TASK STATEMENT: Find "def State.setInt (s" and "def State.raise (s" in the records below. Copy the lines holding them and every line between, exactly, and no others.

DATASET CONTENT:
-- ==== Sys2Proof/Machine/Events.lean ====
section
/-! DEFINITION. The event writer: taking events into the pending event queue (R147), the ring (R148, R173), and the
writer's look at the head of its queue (R149, R151, R152, R156). -/

namespace Sys2Proof.Machine

/-! ### Interrupt pending bits (Table 8-7) -/

def intEventWritten : BitVec 4 := 0x1#4
def intRingFull : BitVec 4 := 0x2#4
def intCommandDone : BitVec 4 := 0x4#4
def intWriterHalted : BitVec 4 := 0x8#4

/-- Set a pending bit; a bit already set stays set (R155). -/
def State.setInt (s : State) (bit : BitVec 4) : State :=
  { s with host := { s.host with intPending := s.host.intPending ||| bit } }

/-! ### The pending event queue (R147) -/

/-- An event is taken while the writer is ACTIVE and the queue has room; otherwise it is dropped and counted (R147). -/
def Writer.take (w : Writer) (ev : Event) : Writer :=
  if w.active = true ∧ w.queue.length < Config.eventCapacity then { w with queue := w.queue ++ [ev] }
  else { w with dropped := saturate w.dropped 1 }

/-- The events of one completion entry, taken one after another (R147). -/
def Writer.takeAll (w : Writer) (evs : List Event) : Writer := evs.foldl Writer.take w

/-- An event stamped with the cycle number and offset of the moment (R146). -/
def Link.stamped (l : Link) (kind : EventKind) (channel detail : Byte) (aux16 : Half) (aux32 : Word) : Event :=
  ⟨kind, channel, detail, l.cycle, l.offset, aux16, aux32⟩

/-- Raise an event directly (R147). -/
def State.raise (s : State) (kind : EventKind) (channel detail : Byte) (aux16 : Half) (aux32 : Word) : State :=
  { s with writer := s.writer.take (s.link.stamped kind channel detail aux16 aux32) }

/-! ### The ring (R148) -/

/-- C, the slots of the ring (R148). -/
def Writer.ringSize (w : Writer) : Nat := 2 ^ w.eqSize.toNat

/-- The count of unconsumed entries, (P − Q) modulo C with Q the consumer index modulo C (R148, R173). -/
def Writer.count (w : Writer) : Nat :=
  (w.producer.toNat % w.ringSize + w.ringSize - w.consumer.toNat % w.ringSize) % w.ringSize

/-- The ring holds C − 1 unconsumed entries (R148). -/
def Writer.full (w : Writer) : Bool := decide (w.count = w.ringSize - 1)

/-- What EQ_STATUS and PROBE show as ring full: false while EQ_SIZE is outside 4 to 12 (R148, R151, R59). -/
def Writer.showsFull (w : Writer) : Bool :=
  decide (4 ≤ w.eqSize.toNat) && decide (w.eqSize.toNat ≤ 12) && w.full

/-- P after one more entry (R150). -/
def Writer.nextProducer (w : Writer) : BitVec 12 := BitVec.ofNat 12 ((w.producer.toNat + 1) % w.ringSize)

/-- The address of the slot P names (R148). -/
def Writer.slotAddr (w : Writer) : Addr := w.eqBase + BitVec.ofNat 32 (16 * w.producer.toNat)

/-- The GAP entry that reports `count` dropped events (R152, Table 8-5). -/
def Link.gapEvent (l : Link) (count : Half) : Event := l.stamped .gap 0xFF 0 count 0

/-- The entry the writer forms with `ev` at the head: a GAP while drops are outstanding (R149, R152). -/
def Writer.forms (w : Writer) (l : Link) (ev : Event) : EntryWrite × Event :=
  if w.dropped ≠ 0 then (.gap w.dropped, l.gapEvent w.dropped) else (.event, ev)

/-- The four-word burst of an entry (R149). -/
def Writer.entryBurst (w : Writer) (ev : Event) : Burst :=
  ⟨.event, w.slotAddr, 4, (ev.words w.serial).map WriteWord.full⟩

/-- STOP has reached the writer's step (R156, R168). -/
def Work.stopsEvents : Work → Bool
  | .stop .events _ => true
  | .stop .halting _ => true
  | _ => false

/-- The writer presents the entry it forms, which ends a full period (R149, R151). -/
def State.presentEntry (s : State) (ev : Event) : State :=
  { s with
    writer := { s.writer with writing := some (s.writer.forms s.link ev).1, fullPeriod := false }
    port := { s.port with writer := some (s.writer.entryBurst (s.writer.forms s.link ev).2) } }

/-- The writer finds the ring full: a full period begins, unless one runs already (R151). -/
def State.beginFullPeriod (s : State) : State :=
  if s.writer.fullPeriod then s
  else ({ s with writer := { s.writer with fullPeriod := true } }).setInt intRingFull

/-- At a full ring STOP's step counts every pending event as dropped, which empties the queue and ends the full period
(R156, R151). -/
def State.dropPending (s : State) : State :=
  let s := s.beginFullPeriod
  { s with writer := { s.writer with
      queue := [], dropped := saturate s.writer.dropped s.writer.queue.length, fullPeriod := false } }

/-- The ACTIVE writer's look at the head of its queue (R149, R151, R156): it presents an entry when the ring has room;
at a full ring it waits, or drops what is pending when STOP has reached it. While an entry write is in flight the look
makes no ring test, so that a count that a consumer index brings to C − 1 then (R173) begins no full period and has
STOP's step drop nothing: DESIGN CHOICE, unsafe (log 29). -/
def State.writerLook (s : State) : State :=
  match s.writer.queue with
  | [] => s
  | ev :: _ =>
    if s.writer.active = false ∨ s.writer.writing ≠ none then s
    else if s.writer.full = false then s.presentEntry ev
    else if s.cmd.work.stopsEvents then s.dropPending
    else s.beginFullPeriod

end Sys2Proof.Machine
end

SOLUTION FOR THIS PROBLEM:
def State.setInt (s : State) (bit : BitVec 4) : State :=
  { s with host := { s.host with intPending := s.host.intPending ||| bit } }

/-! ### The pending event queue (R147) -/

/-- An event is taken while the writer is ACTIVE and the queue has room; otherwise it is dropped and counted (R147). -/
def Writer.take (w : Writer) (ev : Event) : Writer :=
  if w.active = true ∧ w.queue.length < Config.eventCapacity then { w with queue := w.queue ++ [ev] }
  else { w with dropped := saturate w.dropped 1 }

/-- The events of one completion entry, taken one after another (R147). -/
def Writer.takeAll (w : Writer) (evs : List Event) : Writer := evs.foldl Writer.take w

/-- An event stamped with the cycle number and offset of the moment (R146). -/
def Link.stamped (l : Link) (kind : EventKind) (channel detail : Byte) (aux16 : Half) (aux32 : Word) : Event :=
  ⟨kind, channel, detail, l.cycle, l.offset, aux16, aux32⟩

/-- Raise an event directly (R147). -/
def State.raise (s : State) (kind : EventKind) (channel detail : Byte) (aux16 : Half) (aux32 : Word) : State :=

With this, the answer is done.